==== INFORMATION SHOWN

-- ==== Sys2Proof/Machine/Window.lean ====
section
/-!
DEFINITION. What the window of the local port reads as, word by word (R192, R195, R203, R205, R206), and the IRQ output. A
read changes nothing, but for CURSOR_DATA23, which is a command.
-/

namespace Sys2Proof.Machine

open Sys2Proof

/-! ### Fields of words -/

/-- `v` with its bit 0 at bit `low` of a word. -/
def at_ {w : Nat} (low : Nat) (v : BitVec w) : Word := v.setWidth 32 <<< low

def flagAt (low : Nat) (b : Bool) : Word := at_ low (BitVec.ofBool b)

def numberAt (low : Nat) (n : Nat) : Word := at_ low (BitVec.ofNat 32 n)

/-! ### Codes -/

def lifeCode : Life → Nat
  | .setup => 0
  | .listen => 1
  | .member => 2
  | .isolated => 3
  | .fault => 4

def faultCode : FaultKind → Nat
  | .none => 0
  | .integrity => 1
  | .duplicate => 2

def resetCode : ResetKind → Nat
  | .power => 0
  | .pin => 1
  | .rejoin => 2

def derivedCode : DerivedState → Nat
  | .new => 1
  | .answered => 2
  | .established => 3
  | .closing => 4
  | .closed => 5
  | .retired => 6

def verdictCode : Verdict → Nat
  | .none => 0
  | .pass => 1
  | .passLoose => 2
  | .miss => 3
  | .missAdoptable => 4
  | .dropWindow => 5
  | .dropState => 6
  | .dropTableFull => 7
  | .dropNoPort => 8

def tenureCode : Option Tenure → Nat
  | none => 0
  | some .claimed => 1
  | some .handedDrained => 2
  | some .handedUndrained => 3
  | some .resumed => 4

def integrityCode : Integrity → Nat
  | .passed => 0
  | .failedHere => 1
  | .failedElsewhere => 2

/-! ### Identity, status and group view (R205) -/

/-- The entry count: the number of occupied slots (R24). -/
def State.entryCount (s : State) : Nat := s.table.length

/-- The stations currently designated (R133, R205). -/
def State.designatedSet (s : State) : StationSet :=
  Four.build fun p =>
    decide (s.presence.partner = some p) || decide (s.presence.witness = some p) || s.presence.watched.get p

def State.idWord (s : State) : Word :=
  numberAt 16 0x6230 ||| flagAt 15 s.port.isSealed ||| at_ 8 (setBits s.designatedSet) ||| flagAt 7 s.straps.mem3
    ||| flagAt 6 (decide (s.straps.role = .witness)) ||| numberAt 0 s.me.val

def State.statusA (s : State) : Word :=
  numberAt 29 (lifeCode s.life) ||| numberAt 27 (faultCode s.presence.faultKind) ||| flagAt 26 s.scan.behind
    ||| flagAt 25 s.port.lapsed ||| numberAt 20 s.port.requests.length ||| numberAt 15 s.port.responses.length
    ||| numberAt 0 s.entryCount

def State.eligibleSet (s : State) : GroupSet := Four.build s.eligible

def State.statusB (s : State) : Word :=
  numberAt 21 s.journal.occupancy ||| numberAt 8 s.recon.resend.length ||| flagAt 7 s.recon.passRunning
    ||| flagAt 6 s.quorumPresent ||| flagAt 5 s.receive.want ||| flagAt 4 s.partnerPresent
    ||| at_ 0 (setBits s.eligibleSet)

def State.causeWord (s : State) : Word :=
  let c := s.presence.cause
  numberAt 30 (resetCode c.kind) ||| numberAt 28 (faultCode c.prior) ||| at_ 0 (setBits c.held)

/-- The group is in the synced set of the designated partner's last beacon, while the partner is PRESENT (R205). -/
def State.partnerSynced (s : State) (g : GroupId) : Bool :=
  match s.presentPartner with
  | none => false
  | some p => (s.peer p).showsSynced g

def State.groupWord (s : State) (g : GroupId) : Word :=
  let r := s.group g
  at_ 16 r.epoch ||| at_ 13 (groupStateCode r.state)
    ||| numberAt 10 (match r.owner with
        | none => 7
        | some p => p.val)
    ||| at_ 6 r.health ||| numberAt 3 (tenureCode r.tenure) ||| flagAt 2 r.hold ||| flagAt 1 r.adoptionOpen
    ||| flagAt 0 (s.partnerSynced g)

/-! ### Captures (R206) -/

def captureWord (c : Option Capture) (i : Fin 3) : Word :=
  match c with
  | none => 0
  | some c =>
    match i with
    | 0 => flagAt 31 true ||| flagAt 30 c.more ||| at_ 16 c.kind ||| at_ 8 c.source ||| at_ 0 c.item
    | 1 => c.second
    | 2 => c.third

/-! ### Responses (section 11.2, R196) -/

def Summary.word3 (x : Summary) : Word :=
  numberAt 24 x.group.val ||| at_ 16 x.incarnation ||| at_ 8 (marksByte x.marks) ||| flagAt 7 x.adopted
    ||| flagAt 6 x.confirmation.isSome ||| flagAt 5 x.pendingExists ||| numberAt 0 x.origin.val

def GroupView.word3 (x : GroupView) : Word :=
  at_ 24 (groupStateCode x.state) ||| at_ 8 x.health ||| flagAt 0 x.hold

def Response.word3 (r : Response) : Word :=
  match r.summary, r.view with
  | some x, _ => x.word3
  | none, some x => x.word3
  | none, none => 0

def Response.word4 (r : Response) : Word :=
  match r.summary with
  | none => 0
  | some x =>
    at_ 16 x.idle ||| (match x.confirmation with
      | none => 0
      | some c => numberAt 0 c.1.val)

def Response.word5 (r : Response) : Word :=
  match r.summary.bind (·.confirmation) with
  | none => 0
  | some c => c.2

def Response.word (r : Response) (i : Fin 8) : Word :=
  match i with
  | 0 => flagAt 31 true ||| at_ 24 r.kind ||| at_ 16 r.tag ||| at_ 8 (statusCode r.status)
      ||| numberAt 0 (verdictCode r.verdict)
  | 1 => flagAt 31 r.handle.isSome ||| flagAt 30 r.state.isSome
      ||| (match r.state with
        | none => 0
        | some x => numberAt 24 (derivedCode x)) ||| at_ 0 (r.handle.getD 0)
  | 2 => flagAt 31 r.port.isSome ||| at_ 0 (r.port.getD 0)
  | 3 => r.word3
  | 4 => r.word4
  | 5 => r.word5
  | 6 => 0
  | 7 => offendingWord r.offending

/-- R195: the response at the head of the queue; 0 while it is empty. -/
def State.responseWord (s : State) (i : Fin 8) : Word :=
  match s.port.responses with
  | [] => 0
  | r :: _ => r.word i

/-! ### The cursor (R203) -/

/-- Words 0 to 17: the entry's encoding from offset 5, four bytes to a word, 0 after its end. -/
def snapshotBytes (now : BitVec 32) (e : Entry) (i : Nat) : Word :=
  wordOfBytes ((entryTail (contentOf now e)).drop (4 * i))

def Snapshot.entryWord (x : Snapshot) (i : Nat) : Word :=
  match x.entry with
  | none => 0
  | some e =>
    if i < 18 then snapshotBytes x.tick e i
    else if i = 18 then e.stamp
    else if i = 19 then (e.confirmation.map (·.2)).getD 0
    else e.pending.getD 0

def Snapshot.word21 (x : Snapshot) : Word :=
  numberAt 21 (integrityCode x.integrity) ||| at_ 0 x.handle |||
  match x.entry with
  | none => 0
  | some e =>
    flagAt 31 true ||| flagAt 30 e.confirmation.isSome ||| flagAt 29 e.pending.isSome
      ||| (match e.confirmation with
        | none => 0
        | some c => numberAt 26 c.1.val) ||| numberAt 23 (derivedCode e.derived)

def State.cursorData (s : State) (i : Nat) : Word :=
  if i < 21 then s.port.snapshot.entryWord i
  else if i = 21 then s.port.snapshot.word21
  else if i = 22 then s.port.snapshot.tick
  else flagAt 31 s.port.cursorPending ||| at_ 0 s.port.snapshotCount

/-! ### The window -/

/-- R192: the word at an index of the window, 0 to 63. A word marked W reads 0. -/
def State.wordAt (s : State) (i : Nat) : Word :=
  if i = 0 then s.idWord
  else if i = 1 then s.statusA
  else if i = 2 then s.statusB
  else if i = 3 then s.causeWord
  else if i = 4 then at_ 0 (s.eventFlags &&& s.port.mask)
  else if i = 5 then at_ 0 s.eventFlags
  else if i = 6 then at_ 0 s.port.mask
  else if i = 9 then flagAt 31 s.port.cursorPending ||| at_ 0 s.port.cursorHandle
  else if i = 10 then s.presence.fingerprint.getD 0
  else if 11 ≤ i ∧ i < 15 then s.groupWord (Fin.ofNat 4 (i - 11))
  else if 15 ≤ i ∧ i < 18 then captureWord s.port.busCapture (Fin.ofNat 3 (i - 15))
  else if 18 ≤ i ∧ i < 21 then captureWord s.port.tableCapture (Fin.ofNat 3 (i - 18))
  else if 21 ≤ i ∧ i < 24 then captureWord s.port.requestCapture (Fin.ofNat 3 (i - 21))
  else if 24 ≤ i ∧ i < 32 then s.responseWord (Fin.ofNat 8 (i - 24))
  else if 40 ≤ i ∧ i < 64 then s.cursorData (i - 40)
  else 0

/-- R192: a read of the word at an offset; 0 while a POWER or PIN reset is in effect. An offset that is no multiple of four
reads the word that contains it (log 43). -/
def State.readWord (s : State) (offset : Byte) : Word :=
  if s.phase = .running then s.wordAt (offset.toNat / 4) else 0

/-- R192: a read narrower than a word returns the addressed bytes of the word, the byte at offset 0 most significant
(log 12). -/
def State.readByte (s : State) (offset : Byte) : Byte :=
  (s.readWord offset).extractLsb' (24 - 8 * (offset.toNat % 4)) 8

end Sys2Proof.Machine
end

========

WHAT YOU SHOULD DO ▸
Copy the entries above exactly, but only from the line holding "p => p.val)" through the line holding "x => x.word3", both included.

SOLUTION TO THIS PROBLEM ▸
        | some p => p.val)
    ||| at_ 6 r.health ||| numberAt 3 (tenureCode r.tenure) ||| flagAt 2 r.hold ||| flagAt 1 r.adoptionOpen
    ||| flagAt 0 (s.partnerSynced g)

/-! ### Captures (R206) -/

def captureWord (c : Option Capture) (i : Fin 3) : Word :=
  match c with
  | none => 0
  | some c =>
    match i with
    | 0 => flagAt 31 true ||| flagAt 30 c.more ||| at_ 16 c.kind ||| at_ 8 c.source ||| at_ 0 c.item
    | 1 => c.second
    | 2 => c.third

/-! ### Responses (section 11.2, R196) -/

def Summary.word3 (x : Summary) : Word :=
  numberAt 24 x.group.val ||| at_ 16 x.incarnation ||| at_ 8 (marksByte x.marks) ||| flagAt 7 x.adopted
    ||| flagAt 6 x.confirmation.isSome ||| flagAt 5 x.pendingExists ||| numberAt 0 x.origin.val

def GroupView.word3 (x : GroupView) : Word :=
  at_ 24 (groupStateCode x.state) ||| at_ 8 x.health ||| flagAt 0 x.hold

def Response.word3 (r : Response) : Word :=
  match r.summary, r.view with
  | some x, _ => x.word3
  | none, some x => x.word3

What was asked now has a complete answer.